BEGIN Records for this task
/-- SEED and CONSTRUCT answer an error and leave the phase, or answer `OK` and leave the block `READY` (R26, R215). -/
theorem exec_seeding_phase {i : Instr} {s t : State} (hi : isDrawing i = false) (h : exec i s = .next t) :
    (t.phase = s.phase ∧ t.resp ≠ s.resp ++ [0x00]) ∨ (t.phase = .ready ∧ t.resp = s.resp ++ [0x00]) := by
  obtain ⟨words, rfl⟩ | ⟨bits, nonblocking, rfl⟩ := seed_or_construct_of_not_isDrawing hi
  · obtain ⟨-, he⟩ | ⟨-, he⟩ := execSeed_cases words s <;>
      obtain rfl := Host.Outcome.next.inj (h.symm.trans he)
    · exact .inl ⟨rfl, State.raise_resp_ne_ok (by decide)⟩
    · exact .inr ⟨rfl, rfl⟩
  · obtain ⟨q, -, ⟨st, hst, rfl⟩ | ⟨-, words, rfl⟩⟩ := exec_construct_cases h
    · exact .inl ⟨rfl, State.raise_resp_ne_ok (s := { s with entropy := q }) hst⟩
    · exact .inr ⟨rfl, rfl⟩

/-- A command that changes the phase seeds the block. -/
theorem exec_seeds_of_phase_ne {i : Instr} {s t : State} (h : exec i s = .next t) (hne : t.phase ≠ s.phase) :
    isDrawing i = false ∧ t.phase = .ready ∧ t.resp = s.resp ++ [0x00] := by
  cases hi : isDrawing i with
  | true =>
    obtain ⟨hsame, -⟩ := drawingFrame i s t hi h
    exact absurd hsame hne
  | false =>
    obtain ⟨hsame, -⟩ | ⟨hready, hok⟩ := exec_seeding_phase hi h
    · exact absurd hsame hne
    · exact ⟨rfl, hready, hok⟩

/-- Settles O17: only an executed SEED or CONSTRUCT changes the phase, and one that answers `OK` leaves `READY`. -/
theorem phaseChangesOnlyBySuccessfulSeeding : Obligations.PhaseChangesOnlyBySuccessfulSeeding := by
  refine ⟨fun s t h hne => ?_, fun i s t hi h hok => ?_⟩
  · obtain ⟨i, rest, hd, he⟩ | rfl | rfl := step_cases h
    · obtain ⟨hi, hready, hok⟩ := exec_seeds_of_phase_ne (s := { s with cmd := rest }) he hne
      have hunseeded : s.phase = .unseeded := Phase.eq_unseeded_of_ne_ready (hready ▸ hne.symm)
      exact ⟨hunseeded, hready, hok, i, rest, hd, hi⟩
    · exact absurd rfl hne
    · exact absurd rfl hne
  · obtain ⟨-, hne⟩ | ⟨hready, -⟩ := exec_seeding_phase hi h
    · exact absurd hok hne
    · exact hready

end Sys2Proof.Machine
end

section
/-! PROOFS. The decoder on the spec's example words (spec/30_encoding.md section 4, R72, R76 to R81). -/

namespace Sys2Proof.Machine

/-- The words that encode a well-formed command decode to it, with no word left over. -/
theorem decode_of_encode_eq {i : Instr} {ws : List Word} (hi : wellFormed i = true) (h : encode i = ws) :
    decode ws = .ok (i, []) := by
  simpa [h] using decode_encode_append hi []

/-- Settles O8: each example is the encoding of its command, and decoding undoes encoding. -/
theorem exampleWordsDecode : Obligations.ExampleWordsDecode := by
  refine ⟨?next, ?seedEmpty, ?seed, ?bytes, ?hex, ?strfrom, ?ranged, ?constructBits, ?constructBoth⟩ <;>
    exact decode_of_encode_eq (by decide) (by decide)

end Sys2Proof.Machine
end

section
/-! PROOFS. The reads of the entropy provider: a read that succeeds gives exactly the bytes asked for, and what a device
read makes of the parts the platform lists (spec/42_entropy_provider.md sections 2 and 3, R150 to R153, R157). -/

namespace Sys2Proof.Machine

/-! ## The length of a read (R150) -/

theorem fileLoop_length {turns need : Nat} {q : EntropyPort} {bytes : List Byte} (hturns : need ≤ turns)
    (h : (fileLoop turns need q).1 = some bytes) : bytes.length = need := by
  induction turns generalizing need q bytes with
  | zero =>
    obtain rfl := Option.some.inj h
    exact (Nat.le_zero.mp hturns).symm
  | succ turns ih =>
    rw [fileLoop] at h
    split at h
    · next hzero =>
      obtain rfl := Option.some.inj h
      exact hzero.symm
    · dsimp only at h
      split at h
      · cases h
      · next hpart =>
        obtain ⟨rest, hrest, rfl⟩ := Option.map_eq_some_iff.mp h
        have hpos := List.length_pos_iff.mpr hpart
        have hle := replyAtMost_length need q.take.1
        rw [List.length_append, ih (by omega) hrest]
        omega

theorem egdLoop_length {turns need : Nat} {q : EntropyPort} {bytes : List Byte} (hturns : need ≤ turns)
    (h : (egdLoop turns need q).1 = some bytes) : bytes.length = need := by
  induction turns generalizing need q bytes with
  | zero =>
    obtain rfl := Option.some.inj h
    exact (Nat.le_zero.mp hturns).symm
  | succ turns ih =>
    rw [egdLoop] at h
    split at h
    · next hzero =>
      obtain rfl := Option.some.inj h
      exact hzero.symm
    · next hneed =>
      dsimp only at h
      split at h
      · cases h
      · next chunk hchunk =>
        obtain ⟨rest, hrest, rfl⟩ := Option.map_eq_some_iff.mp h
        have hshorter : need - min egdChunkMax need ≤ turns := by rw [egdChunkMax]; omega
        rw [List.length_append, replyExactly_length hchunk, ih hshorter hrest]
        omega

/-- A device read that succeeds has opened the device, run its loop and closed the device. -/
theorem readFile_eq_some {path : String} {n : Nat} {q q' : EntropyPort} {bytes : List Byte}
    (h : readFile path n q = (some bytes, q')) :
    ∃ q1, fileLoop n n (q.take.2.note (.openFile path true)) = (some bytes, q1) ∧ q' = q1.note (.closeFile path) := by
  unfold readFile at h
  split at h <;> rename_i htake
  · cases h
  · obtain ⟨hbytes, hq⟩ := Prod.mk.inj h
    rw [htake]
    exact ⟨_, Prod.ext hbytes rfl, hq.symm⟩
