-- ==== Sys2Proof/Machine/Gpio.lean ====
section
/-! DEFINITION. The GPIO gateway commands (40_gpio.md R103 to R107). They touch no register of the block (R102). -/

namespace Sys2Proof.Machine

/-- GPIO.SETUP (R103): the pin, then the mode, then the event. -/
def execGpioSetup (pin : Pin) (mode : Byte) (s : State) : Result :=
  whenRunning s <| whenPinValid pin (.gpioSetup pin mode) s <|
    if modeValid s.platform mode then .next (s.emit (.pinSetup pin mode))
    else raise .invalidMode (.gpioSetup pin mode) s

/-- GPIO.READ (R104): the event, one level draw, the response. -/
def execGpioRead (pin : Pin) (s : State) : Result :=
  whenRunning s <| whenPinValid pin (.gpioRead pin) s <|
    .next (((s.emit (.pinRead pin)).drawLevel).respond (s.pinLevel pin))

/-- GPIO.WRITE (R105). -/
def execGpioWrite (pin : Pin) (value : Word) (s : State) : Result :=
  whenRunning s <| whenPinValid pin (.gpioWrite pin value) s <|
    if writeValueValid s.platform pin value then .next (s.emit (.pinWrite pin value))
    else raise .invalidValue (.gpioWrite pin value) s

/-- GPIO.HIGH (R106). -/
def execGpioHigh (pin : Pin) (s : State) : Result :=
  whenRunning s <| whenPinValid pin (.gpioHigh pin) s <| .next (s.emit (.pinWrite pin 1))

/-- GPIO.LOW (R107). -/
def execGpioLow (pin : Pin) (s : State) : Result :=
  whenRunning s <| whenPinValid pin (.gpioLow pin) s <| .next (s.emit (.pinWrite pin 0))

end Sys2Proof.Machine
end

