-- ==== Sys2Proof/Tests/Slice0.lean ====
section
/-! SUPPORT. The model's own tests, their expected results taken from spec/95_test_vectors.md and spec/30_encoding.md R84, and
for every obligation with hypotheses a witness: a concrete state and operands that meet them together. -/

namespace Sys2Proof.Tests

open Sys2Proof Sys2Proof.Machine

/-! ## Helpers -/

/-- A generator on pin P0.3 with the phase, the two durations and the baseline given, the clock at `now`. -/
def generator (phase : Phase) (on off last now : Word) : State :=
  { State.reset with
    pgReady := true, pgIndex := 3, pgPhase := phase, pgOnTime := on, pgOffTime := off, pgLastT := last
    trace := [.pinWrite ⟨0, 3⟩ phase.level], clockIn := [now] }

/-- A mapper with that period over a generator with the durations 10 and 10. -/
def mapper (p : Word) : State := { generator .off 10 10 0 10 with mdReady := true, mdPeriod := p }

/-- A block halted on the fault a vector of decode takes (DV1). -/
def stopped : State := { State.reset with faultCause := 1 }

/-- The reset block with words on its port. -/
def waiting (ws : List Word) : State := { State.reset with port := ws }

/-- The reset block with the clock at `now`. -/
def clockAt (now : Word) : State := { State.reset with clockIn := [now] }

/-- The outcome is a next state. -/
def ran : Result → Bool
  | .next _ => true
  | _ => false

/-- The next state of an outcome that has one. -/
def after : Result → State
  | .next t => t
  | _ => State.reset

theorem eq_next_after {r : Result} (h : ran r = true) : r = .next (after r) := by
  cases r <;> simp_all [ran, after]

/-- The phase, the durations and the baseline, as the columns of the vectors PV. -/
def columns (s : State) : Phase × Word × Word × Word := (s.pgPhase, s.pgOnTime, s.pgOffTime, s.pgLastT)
END Records for this task
Starting at the first line of the data above, please restate word for word every line up to and including the one that holds "isDrawing i = false ∧", and add nothing else.

/-- SEED and CONSTRUCT answer an error and leave the phase, or answer `OK` and leave the block `READY` (R26, R215). -/
theorem exec_seeding_phase {i : Instr} {s t : State} (hi : isDrawing i = false) (h : exec i s = .next t) :
    (t.phase = s.phase ∧ t.resp ≠ s.resp ++ [0x00]) ∨ (t.phase = .ready ∧ t.resp = s.resp ++ [0x00]) := by
  obtain ⟨words, rfl⟩ | ⟨bits, nonblocking, rfl⟩ := seed_or_construct_of_not_isDrawing hi
  · obtain ⟨-, he⟩ | ⟨-, he⟩ := execSeed_cases words s <;>
      obtain rfl := Host.Outcome.next.inj (h.symm.trans he)
    · exact .inl ⟨rfl, State.raise_resp_ne_ok (by decide)⟩
    · exact .inr ⟨rfl, rfl⟩
  · obtain ⟨q, -, ⟨st, hst, rfl⟩ | ⟨-, words, rfl⟩⟩ := exec_construct_cases h
    · exact .inl ⟨rfl, State.raise_resp_ne_ok (s := { s with entropy := q }) hst⟩
    · exact .inr ⟨rfl, rfl⟩

/-- A command that changes the phase seeds the block. -/
theorem exec_seeds_of_phase_ne {i : Instr} {s t : State} (h : exec i s = .next t) (hne : t.phase ≠ s.phase) :
    isDrawing i = false ∧ t.phase = .ready ∧ t.resp = s.resp ++ [0x00] := by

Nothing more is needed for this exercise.